# [Brief]
Please return only the lines from the one holding "if k.w[15].toNat % 4 ≠ 0 then s" through the one holding "let sp := k.w[15] - 8#32", exactly as they appear in the records below, both ends included.

Content starts

-- ==== Sys2Proof/Machine/Exception.lean ====
section
/-! DEFINITION. Exceptions and interrupts of a Canvas core (R22-R30, R40), what follows an uncorrectable read
(R26, R80), and the issue of an instruction: its fetch, its issue cycles and the multiply and divide in
flight (R39, R40, R52, R59-R61). -/

namespace Sys2Proof.Machine

open Sys2Proof

/-! ## Multiply and divide in flight -/

/-- A multiply whose time has come writes PH and PL (R39). -/
def Core.settleMul (k : Core) : Core :=
  match k.mul with
  | some f => if f.due ≤ k.issue then { k with ph := f.ph, pl := f.pl, mul := none } else k
  | none => k

/-- A divide whose time has come writes QT and RM (R39). -/
def Core.settleDiv (k : Core) : Core :=
  match k.div with
  | some f => if f.due ≤ k.issue then { k with qt := f.qt, rm := f.rm, div := none } else k
  | none => k

/-- The core's issue clock moves on by `n` cycles (R39, R61). -/
def Core.tick (k : Core) (n : Nat) : Core := ({ k with issue := k.issue + n }).settleMul.settleDiv

/-- Issue cycles until the multiply in flight has written. -/
def Core.mulWait (k : Core) : Nat := match k.mul with | some f => f.due - k.issue | none => 0

/-- Issue cycles until the divide in flight has written. -/
def Core.divWait (k : Core) : Nat := match k.div with | some f => f.due - k.issue | none => 0

/-- Issue cycles until nothing is in flight. -/
def Core.mathWait (k : Core) : Nat := max k.mulWait k.divWait

/-- The core's clock counts `n` CCLK cycles (R19). -/
def Core.clock (k : Core) (n : Nat) : Core := { k with cyc := k.cyc + BitVec.ofNat 64 n }

/-- Core `c` takes `n` issue cycles, with the CCLK cycles that they are (R19, R384). -/
def State.spend (s : State) (c : CoreId) (n : Nat) : State :=
  (((s.onCore c fun k => (k.tick n).clock n).countCore c 1 n).countCore c 2 n)

/-- Core `c` waits until no multiply or divide is in flight (R36, R40, R61). -/
def State.drainMath (s : State) (c : CoreId) : State := s.spend c s.cores[c].mathWait

/-- Cycles that are not issue cycles: entry to a handler or a task (R24, R27). -/
def State.delay (s : State) (c : CoreId) (n : Nat) : State :=
  (s.onCore c fun k => k.clock n).countCore c 1 n

/-! ## Uncorrectable reads and double faults -/

/-- Class DOUBLE for core `c` (R25, R151). (DEDUCED, unsafe: assumption 29.) -/
def doubleFault (c : CoreId) (pc : Word) : FaultInfo :=
  { cls := 0x0C, unit := c, pc0 := pc }

/-- A core stops at a double fault (R25). -/
def Core.stop (k : Core) : Core :=
  { k with phase := .stopped, mul := none, div := none, repOpen := false, stepArm := false }

/-- What Ridgepole does about the uncorrectable words that an instruction read and about a double fault;
under Twin-skin the first of them resets the device (R25, R26, R145). -/
def State.aftermath (s : State) (c : CoreId) (pc : Word) (unc : List Nat) (double : Bool) : State :=
  let t := s.reactUnc pc unc
  if double && (unc.isEmpty || !s.twin) then t.react (doubleFault c pc) else t

/-! ## Exception entry (R24, R25, R40) -/

/-- The registers that exception entry writes. -/
def Core.enter (k : Core) (x : Exn) (epc : Word) : Core :=
  { k with
    epc := epc
    eflg := k.flg
    flg := setBit k.flg 8 true
    ecause := x.ecause
    phase := .run
    repOpen := false
    stepArm := false }

/-- The handler address for a cause code (R21). -/
def vectorOf (code : Nat) : Nat := 0x60000100 + 4 * code

/-- Core `c` takes an exception with the return address `epc`; `unc` holds the uncorrectable words that
the instruction read. A double fault stops the core at once, and what is in flight is lost (R25, R40; DESIGN
CHOICE, unsafe: assumption 90). -/
def State.takeException (s : State) (c : CoreId) (x : Exn) (epc : Word) (unc : List Nat) : State :=
  if flagE s.cores[c].flg then (s.onCore c Core.stop).aftermath c epc unc true
  else
    let s := ((s.drainMath c).onCore c fun k => k.enter x epc).countCore c 23 1
    let g := s.load c (vectorOf x.code) 4
    if g.exn ≠ none ∨ g.v % 2 = 1 then
      (g.s.onCore c Core.stop).aftermath c epc (unc ++ g.unc) true
    else
      ((g.s.onCore c fun k => { k with pc := BitVec.ofNat 32 g.v }).delay c 6).aftermath c epc
        (unc ++ g.unc) false

/-! ## Interrupt acceptance (R27, R28) -/

/-- The controller's side of acceptance (R185). -/
def IrqBank.accept (q : IrqBank) (src : Nat) : IrqBank :=
  { q with
    pend := setBit q.pend src false
    act := setBit q.act src true
    stack := ⟨src, q.priority src⟩ :: q.stack }

/-- Core `c` may be offered an interrupt: it is at an instruction boundary or in WAIT, not halted by the
debugger, and not under Waymark (R27, R51, R194). -/
def State.interruptible (s : State) (c : CoreId) : Bool :=
  let k := s.cores[c]
  s.canvasUp && !s.waymark && !k.halted && (decide (k.phase = .run) || decide (k.phase = .wait))

/-- The stack fault of interrupt entry (R28): its detail bits are those of the push that would fault. -/
def stackFault (x : Option Exn) : Exn := { x.getD { code := 6 } with code := 6 }

/-- The push of interrupt entry would fault, or W15 is not a multiple of 4 (R28). -/
def State.pushFault (s : State) (c : CoreId) : Option Exn :=
  let k := s.cores[c]
  let sp := k.w[15]
  let lo := (sp - 8#32).toNat
  let hi := (sp - 4#32).toNat
  if sp.toNat % 4 ≠ 0 then some (stackFault none)
  else match s.storeFault c hi 4 k.pc.toNat with
    | some x => some (stackFault (some x))
    | none => (s.storeFault c lo 4 k.flg.toNat).map fun x => stackFault (some x)

/-- A push of interrupt entry outside the regions of R7 is logged (R7, R74). -/
def State.logPush (s : State) (c : CoreId) : State :=
  let k := s.cores[c]
  let hi := (k.w[15] - 4#32).toNat
  if k.w[15].toNat % 4 ≠ 0 then s
  else match s.storeFault c hi 4 k.pc.toNat with
    | some _ => s.logOutside c hi
    | none => s.logOutside c (k.w[15] - 8#32).toNat

/-- Core `c` enters the handler of source `src` at `v` (R27). -/
def State.enterHandler (s : State) (c : CoreId) (src : Nat) (v : Word) : State :=
  let k := s.cores[c]
  let sp := k.w[15] - 8#32
  let g := s.storeBytes c (sp + 4#32).toNat 4 k.pc.toNat
  let h := g.s.storeBytes c sp.toNat 4 k.flg.toNat
  let s := (h.s.onIrq c fun q => q.accept src).onCore c fun k =>
    { k with w := k.w.set 15 sp, pc := v, phase := .run, repOpen := false }
  ((s.delay c 10).countCore c 24 1).aftermath c k.pc (g.unc ++ h.unc) false

/-- Core `c` accepts the interrupt of source `src`, or raises the exception that stops it (R27, R28). The
core's PC is the return address: the next instruction, the prefix of an interrupted string instruction,
or the instruction after WAIT, which the core leaves (R16). The vector is read before W15 is judged (DEDUCED, unsafe: assumption 85). -/
def State.acceptInterrupt (s : State) (c : CoreId) (src : Nat) : State :=
  let s := (if s.cores[c].phase = .wait then s.clearIdle else s).drainMath c
  let ret := s.cores[c].pc
  let g := s.load c (0x60000200 + 4 * src) 4
  match g.exn with
  | some x => g.s.takeException c { x with fetch := true } ret g.unc
  | none =>
    if g.v % 2 = 1 then g.s.takeException c exnOdd ret g.unc
    else match g.s.pushFault c with
      | some x => (g.s.logPush c).takeException c x ret g.unc
      | none => g.s.enterHandler c src (BitVec.ofNat 32 g.v)

/-! ## The issue of an instruction -/

/-- What an instruction did: the state, the exception it raised, the uncorrectable words it read, the
address of the next instruction and the issue cycles it took. -/
structure Out where
  s : State
  exn : Option Exn
  unc : List Nat
  pc : Word
  cycles : Nat
  deriving DecidableEq, Repr

/-- An interrupt that core `c` accepts before anything else at this boundary (R27, R30, R185). -/
def State.interruptDue (s : State) (c : CoreId) : Bool :=
  s.interruptible c && (vget s.irq c IrqBank.reset).acceptable.isSome

/-- Core `c` can issue an instruction: Canvas is up, the core runs, no interrupt is accepted first, and the
debugger does not hold it (R20, R27, R30, R181). -/
def State.issues (s : State) (c : CoreId) : Bool :=
  let k := s.cores[c]
  s.canvasUp && decide (k.phase = .run) && (!k.halted || k.stepArm) && !s.interruptDue c

/-- The end of an instruction: the PC moves on, the issue cycles and the stalls pass (R59-R61; the stalls
are a free value, DESIGN CHOICE, safe: assumption 11). -/
def State.complete (s : State) (c : CoreId) (pc : Word) (cycles : Nat) : State :=
  let stall := Config.freeNat s.free
  let s := ((s.useFree 1).onCore c fun k => { k with pc := pc, stepArm := false }).spend c cycles
  (((s.onCore c fun k => k.clock stall).countCore c 1 stall).countCore c 3 stall).countCore c 5 1

/-- A fetch that has met an exception is followed by the instruction only if what the instruction raises
outranks it: every exception but a memory error outranks a memory error of the fetch (R23). -/
def State.fetchFailed (f : Got) (c : CoreId) (x : Exn) (pc : Word) (o : Out) : State :=
  match o.exn with
  | some y =>
    if x.rank < y.rank then o.s.takeException c y pc (f.unc ++ o.unc)
    else f.s.takeException c x pc f.unc
  | none => f.s.takeException c x pc f.unc

/-- An instruction of `n` halfwords is issued by core `c`: it is fetched, `body` is what it does, and an
exception that it raises is taken with its own address (R23, R24, R52). An instruction that raises one takes
no issue cycle (DESIGN CHOICE, unsafe: assumption 91). (DESIGN CHOICE, safe: assumption 16.) -/
def State.instr (s : State) (c : CoreId) (n : Nat) (body : State → Out) : State :=
  if s.issues c then
    let pc := s.cores[c].pc
    let f := s.fetches c pc.toNat n
    let o := body (f.s.onCore c fun k => { k with repOpen := false })
    match f.exn with
    | some x => State.fetchFailed f c x pc o
    | none =>
      match o.exn with
      | some x => o.s.takeException c x pc o.unc
      | none => (o.s.complete c o.pc o.cycles).aftermath c pc o.unc false
  else s

/-- The address of the next instruction, `n` halfwords on. -/
def State.nextPc (s : State) (c : CoreId) (n : Nat) : Word :=
  s.cores[c].pc + BitVec.ofNat 32 (2 * n)

/-- An instruction of `n` halfwords that rewrites only its core, by `f`. -/
def State.regs (s : State) (c : CoreId) (n cycles : Nat) (f : Core → Core) : State :=
  s.instr c n fun s => ⟨s.onCore c f, none, [], s.nextPc c n, cycles⟩

/-- An instruction that raises the illegal-instruction exception (R22). -/
def illegal (s : State) : Out := ⟨s, some exnIllegal, [], 0#32, 0⟩

end Sys2Proof.Machine
end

Content ends

# [Result below]
  if k.w[15].toNat % 4 ≠ 0 then s
  else match s.storeFault c hi 4 k.pc.toNat with
    | some _ => s.logOutside c hi
    | none => s.logOutside c (k.w[15] - 8#32).toNat

/-- Core `c` enters the handler of source `src` at `v` (R27). -/
def State.enterHandler (s : State) (c : CoreId) (src : Nat) (v : Word) : State :=
  let k := s.cores[c]
  let sp := k.w[15] - 8#32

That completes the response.